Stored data
-- ==== Sys2Proof/Machine/Tensor.lean ====
section
/-!
DEFINITION. Tensor records, element addresses, block scales, row records and outliers (09 R232 to R237), and the tensor element
instructions (07 R167, R168).
-/

namespace Sys2Proof.Machine

open Sys2Proof

/-! ## Records (R232, R233) -/

/-- A tensor record; `spare` is its reserved field. -/
structure TRec where
  gen : Nat
  spare : Nat
  rank : Nat
  bsize : Nat
  imm : Bool
  esc : Bool
  fmt : BitVec 16
  obase : Nat
  sbase : Nat
  strides : List Nat
  dims : List Nat
  base : Nat
deriving DecidableEq, Repr, Inhabited

/-- The fields of a 512-bit record. -/
def TRec.of (x : Nat) : TRec :=
  { gen := bits x 488 24, spare := bits x 482 6, rank := bits x 479 3, bsize := bits x 477 2, imm := bits x 476 1 == 1,
    esc := bits x 475 1 == 1, fmt := BitVec.ofNat 16 (bits x 459 16), obase := bits x 402 57, sbase := bits x 345 57,
    strides := (List.range 4).map (fun i => bits x (217 + 32 * i) 32), dims := (List.range 5).map (fun i => bits x (57 + 32 * i) 32),
    base := bits x 0 57 }

/-- Whether a record is usable (R233). -/
def recOk (r : TRec) : Bool :=
  let scaled := r.bsize != 0 || r.esc
  r.spare == 0 && 1 ≤ r.rank && r.rank ≤ 5 && r.bsize != 3 && (NumFmt.ofCode r.fmt).isSome
    && (List.range 5).all (fun i => if i < r.rank then r.dims.getD i 0 != 0
        else r.dims.getD i 0 == 0 && (i == 0 || r.strides.getD (i - 1) 0 == 0))
    && !(scaled && (match NumFmt.ofCode r.fmt with | some (.ieee _) => true | _ => false))
    && ((r.obase == 0) != r.esc) && ((r.sbase == 0) != scaled)
    && r.base % 8 == 0 && r.obase % 2 == 0 && r.sbase % 4 == 0

def recFmt (r : TRec) : NumFmt := (NumFmt.ofCode r.fmt).getD default

/-- The extent of a dimension; beyond the rank it acts as 1. -/
def extent (r : TRec) (i : Nat) : Nat := if i < r.rank then r.dims.getD i 0 else 1

/-- A coordinate list of five dimensions. -/
def coord (xs : List Nat) (i : Nat) : Nat := xs.getD i 0

/-- Whether coordinates lie within every dimension. -/
def inDims (r : TRec) (xs : List Nat) : Bool := (List.range 5).all (fun i => coord xs i < extent r i)

/-- Whether coordinates lie beyond the true-shape window (04 R88). -/
def beyondWindow (w : List (Option Nat)) (xs : List Nat) : Bool :=
  (List.range 3).any (fun i => match w.getD i none with | some v => v ≤ coord xs i | none => false)

/-- The true-shape window of an agent's instance. -/
def windowOf (s : State) (a : Agent) : List (Option Nat) :=
  match (agentInst s a).bind (getInst s (coreOf a)) with
  | some i => i.window
  | none => []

INSTRUCTIONS FOR THE TASK: Using the data above, print exactly the lines from the line that contains "def recOk (r" through the line that contains "(List.range 3).any (fun", with both included.

SOLUTION BELOW:
def recOk (r : TRec) : Bool :=
  let scaled := r.bsize != 0 || r.esc
  r.spare == 0 && 1 ≤ r.rank && r.rank ≤ 5 && r.bsize != 3 && (NumFmt.ofCode r.fmt).isSome
    && (List.range 5).all (fun i => if i < r.rank then r.dims.getD i 0 != 0
        else r.dims.getD i 0 == 0 && (i == 0 || r.strides.getD (i - 1) 0 == 0))
    && !(scaled && (match NumFmt.ofCode r.fmt with | some (.ieee _) => true | _ => false))
    && ((r.obase == 0) != r.esc) && ((r.sbase == 0) != scaled)
    && r.base % 8 == 0 && r.obase % 2 == 0 && r.sbase % 4 == 0

def recFmt (r : TRec) : NumFmt := (NumFmt.ofCode r.fmt).getD default

/-- The extent of a dimension; beyond the rank it acts as 1. -/
def extent (r : TRec) (i : Nat) : Nat := if i < r.rank then r.dims.getD i 0 else 1

/-- A coordinate list of five dimensions. -/
def coord (xs : List Nat) (i : Nat) : Nat := xs.getD i 0

/-- Whether coordinates lie within every dimension. -/
def inDims (r : TRec) (xs : List Nat) : Bool := (List.range 5).all (fun i => coord xs i < extent r i)

/-- Whether coordinates lie beyond the true-shape window (04 R88). -/
def beyondWindow (w : List (Option Nat)) (xs : List Nat) : Bool :=
  (List.range 3).any (fun i => match w.getD i none with | some v => v ≤ coord xs i | none => false)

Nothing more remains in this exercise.